PROVIDED MATERIAL START

-- ==== Sys2Proof/Laws/Memory.lean ====
section
/-! SUPPORT. The laws of the buffer memory: what a write changes and what it leaves, runs of bytes, and the canonical form that every operation keeps. -/

namespace Sys2Proof.Machine

@[simp] theorem memRead_nil (a : Nat) : memRead [] a = none := rfl

/-- A byte just written reads back. -/
@[simp] theorem memRead_memWrite_same (m : Memory) (a : Nat) (v : Byte) :
    memRead (memWrite m a v) a = some v := by
  induction m with
  | nil => simp [memWrite, memRead]
  | cons c m ih =>
    obtain ⟨k, w⟩ := c
    simp only [memWrite]
    split
    · simp [memRead]
    · split
      · simp [memRead]
      · next h => simp [memRead, Ne.symm h, ih]

/-- A write leaves every other byte and mark alone. -/
theorem memRead_memWrite_other (m : Memory) (a b : Nat) (v : Byte) (h : b ≠ a) :
    memRead (memWrite m a v) b = memRead m b := by
  induction m with
  | nil => simp [memWrite, memRead, Ne.symm h]
  | cons c m ih =>
    obtain ⟨k, w⟩ := c
    simp only [memWrite]
    split
    · simp [memRead, Ne.symm h]
    · split
      · next hk => subst hk; simp [memRead, Ne.symm h]
      · simp [memRead, ih]

/-- What a write lists: the byte written, and what was listed before. -/
theorem mem_memWrite {m : Memory} {a : Nat} {v : Byte} {c : Host.Cell}
    (h : c ∈ memWrite m a v) : c = (a, v) ∨ c ∈ m := by
  induction m with
  | nil => simpa [memWrite] using h
  | cons d m ih =>
    obtain ⟨k, w⟩ := d
    simp only [memWrite] at h
    split at h
    · simpa using h
    · split at h
      · rcases List.mem_cons.1 h with h | h
        · exact .inl h
        · exact .inr (List.mem_cons_of_mem _ h)
      · rcases List.mem_cons.1 h with h | h
        · exact .inr (by simp [h])
        · exact (ih h).imp_right (List.mem_cons_of_mem _)

/-- A write keeps the canonical form. -/
theorem memWrite_wf {m : Memory} (a : Nat) (v : Byte) (h : m.wf) : Memory.wf (memWrite m a v) := by
  induction m with
  | nil => simp [memWrite, Memory.wf]
  | cons d m ih =>
    obtain ⟨k, w⟩ := d
    obtain ⟨hd, hm⟩ := List.pairwise_cons.1 h
    simp only [memWrite]
    split
    · next hak =>
      refine List.pairwise_cons.2 ⟨fun c hc => ?_, h⟩
      rcases List.mem_cons.1 hc with rfl | hc
      · exact hak
      · exact Nat.lt_trans hak (hd c hc)
    · next hak =>
      split
      · next hk => subst hk; exact List.pairwise_cons.2 ⟨hd, hm⟩
      · next hk =>
        refine List.pairwise_cons.2 ⟨fun c hc => ?_, ih hm⟩
        rcases mem_memWrite hc with rfl | hc
        · simp only; omega
        · exact hd c hc

/-- Writing a run of bytes leaves every address outside the run alone. -/
theorem memRead_memWriteBytes_outside (vs : List Byte) (m : Memory) (a x : Nat)
    (h : x < a ∨ a + vs.length ≤ x) : memRead (memWriteBytes m a vs) x = memRead m x := by
  induction vs generalizing m a with
  | nil => rfl
  | cons v vs ih =>
    simp only [List.length_cons] at h
    simp only [memWriteBytes]
    rw [ih _ _ (by omega), memRead_memWrite_other _ _ _ _ (by omega)]

/-- A run of bytes just written reads back, byte by byte. -/
theorem memRead_memWriteBytes_inside (vs : List Byte) (m : Memory) (a j : Nat) (h : j < vs.length) :
    memRead (memWriteBytes m a vs) (a + j) = vs[j]? := by
  induction vs generalizing m a j with
  | nil => simp at h
  | cons v vs ih =>
    simp only [memWriteBytes]
    cases j with
    | zero => rw [Nat.add_zero, memRead_memWriteBytes_outside _ _ _ _ (by omega)]; simp
    | succ j =>
      have := ih (memWrite m a v) (a + 1) j (by simpa using h)
      rw [show a + (j + 1) = a + 1 + j by omega, this]; simp

/-- What writing a run lists: bytes of the run, and what was listed before. -/
theorem mem_memWriteBytes {vs : List Byte} {m : Memory} {a : Nat} {c : Host.Cell}
    (h : c ∈ memWriteBytes m a vs) : (a ≤ c.1 ∧ c.1 < a + vs.length) ∨ c ∈ m := by
  induction vs generalizing m a with
  | nil => exact .inr h
  | cons v vs ih =>
    simp only [memWriteBytes] at h
    simp only [List.length_cons]
    rcases ih h with h | h
    · exact .inl (by omega)
    · rcases mem_memWrite h with rfl | h
      · exact .inl (by simp)
      · exact .inr h

/-- Writing a run keeps the canonical form. -/
theorem memWriteBytes_wf {m : Memory} (vs : List Byte) (a : Nat) (h : m.wf) :
    Memory.wf (memWriteBytes m a vs) := by
  induction vs generalizing m a with
  | nil => exact h
  | cons v vs ih => exact ih _ (memWrite_wf a v h)

/-- The memory after reset is in canonical form. -/
theorem reset_mem_wf : Memory.wf State.reset.mem := List.Pairwise.nil

theorem memReadBytes_succ (m : Memory) (a n : Nat) :
    memReadBytes m a (n + 1) =
      (memRead m a).bind fun v => (memReadBytes m (a + 1) n).map (v :: ·) := by
  simp only [memReadBytes]
  cases memRead m a <;> cases memReadBytes m (a + 1) n <;> rfl

/-- A run of bytes that is read has the length asked for. -/
theorem memReadBytes_length {m : Memory} {a n : Nat} {p : List Byte}
    (h : memReadBytes m a n = some p) : p.length = n := by
  induction n generalizing a p with
  | zero => simp only [memReadBytes, Option.some.injEq] at h; subst h; rfl
  | succ n ih =>
    rw [memReadBytes_succ] at h
    simp only [Option.bind_eq_some_iff, Option.map_eq_some_iff] at h
    obtain ⟨v, -, q, hq, rfl⟩ := h
    simp [ih hq]

/-- Byte `k` of a run that is read. -/
theorem memRead_of_memReadBytes {m : Memory} {a n : Nat} {p : List Byte}
    (h : memReadBytes m a n = some p) {k : Nat} (hk : k < n) : memRead m (a + k) = p[k]? := by
  induction n generalizing a p k with
  | zero => omega
  | succ n ih =>
    rw [memReadBytes_succ] at h
    simp only [Option.bind_eq_some_iff, Option.map_eq_some_iff] at h
    obtain ⟨v, hv, q, hq, rfl⟩ := h
    cases k with
    | zero => simpa using hv
    | succ k => rw [show a + (k + 1) = a + 1 + k by omega, ih hq (by omega)]; simp

/-- A run is read as `p` when every byte of it is the byte of `p`. -/
theorem memReadBytes_eq_some {m : Memory} {a : Nat} {p : List Byte}
    (h : ∀ k, k < p.length → memRead m (a + k) = p[k]?) : memReadBytes m a p.length = some p := by
  induction p generalizing a with
  | nil => rfl
  | cons v p ih =>
    rw [List.length_cons, memReadBytes_succ]
    have h0 := h 0 (by simp)
    rw [Nat.add_zero] at h0
    rw [h0, ih fun k hk => ?_]
    · rfl
    · have := h (k + 1) (by simpa using hk)
      rw [show a + 1 + k = a + (k + 1) by omega, this]; simp

/-- Two memories that agree on a run read it alike. -/
theorem memReadBytes_congr {m m' : Memory} {a n : Nat}
    (h : ∀ k, k < n → memRead m' (a + k) = memRead m (a + k)) :
    memReadBytes m' a n = memReadBytes m a n := by
  induction n generalizing a with
  | zero => rfl
  | succ n ih =>
    have h0 := h 0 (by omega)
    rw [Nat.add_zero] at h0
    rw [memReadBytes_succ, memReadBytes_succ, h0, ih fun k hk => ?_]
    have := h (k + 1) (by omega)
    rwa [show a + (k + 1) = a + 1 + k by omega] at this

/-- A run is not read exactly when some byte of it is unwritten. -/
theorem memReadBytes_eq_none {m : Memory} {a n : Nat} :
    memReadBytes m a n = none ↔ ∃ k, k < n ∧ memRead m (a + k) = none := by
  induction n generalizing a with
  | zero => simp [memReadBytes]
  | succ n ih =>
    rw [memReadBytes_succ]
    constructor
    · intro h
      cases h0 : memRead m a with
      | none => exact ⟨0, by omega, h0⟩
      | some v =>
        rw [h0] at h
        simp only [Option.bind_some, Option.map_eq_none_iff] at h
        obtain ⟨k, hk, hr⟩ := ih.1 h
        exact ⟨k + 1, by omega, by rwa [show a + (k + 1) = a + 1 + k by omega]⟩
    · rintro ⟨k, hk, hr⟩
      cases k with
      | zero => rw [Nat.add_zero] at hr; rw [hr]; rfl
      | succ k =>
        rw [show a + (k + 1) = a + 1 + k by omega] at hr
        rw [ih.2 ⟨k, by omega, hr⟩]
        cases memRead m a <;> rfl

/-- A run just written is read back whole. -/
theorem memReadBytes_memWriteBytes (vs : List Byte) (m : Memory) (a : Nat) :
    memReadBytes (memWriteBytes m a vs) a vs.length = some vs :=
  memReadBytes_eq_some fun k hk => memRead_memWriteBytes_inside vs m a k hk

/-- Writing the byte after a run makes the run one longer. -/
theorem memReadBytes_memWrite_next {m : Memory} {a n : Nat} {p : List Byte} (b : Byte)
    (h : memReadBytes m a n = some p) :
    memReadBytes (memWrite m (a + n) b) a (n + 1) = some (p ++ [b]) := by
  have hl := memReadBytes_length h
  rw [show n + 1 = (p ++ [b]).length by simp [hl]]
  refine memReadBytes_eq_some fun k hk => ?_
  simp only [List.length_append, List.length_singleton] at hk
  by_cases hkn : k = n
  · subst hkn hl; simp
  · rw [memRead_memWrite_other _ _ _ _ (by omega), memRead_of_memReadBytes h (by omega),
      List.getElem?_append_left (by omega)]

/-- The wire frame is 8 bytes longer than its payload (R123). -/
@[simp] theorem encodeFrame_length (id : Byte) (p : List Byte) :
    (encodeFrame id p).length = p.length + 8 := by
  simp [encodeFrame]

end Sys2Proof.Machine
end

PROVIDED MATERIAL END

TO DO: All lines holding the word "form" must be found in the listing and copied.

EXERCISE SOLUTION:
/-! SUPPORT. The laws of the buffer memory: what a write changes and what it leaves, runs of bytes, and the canonical form that every operation keeps. -/
/-- A write keeps the canonical form. -/
/-- Writing a run keeps the canonical form. -/
/-- The memory after reset is in canonical form. -/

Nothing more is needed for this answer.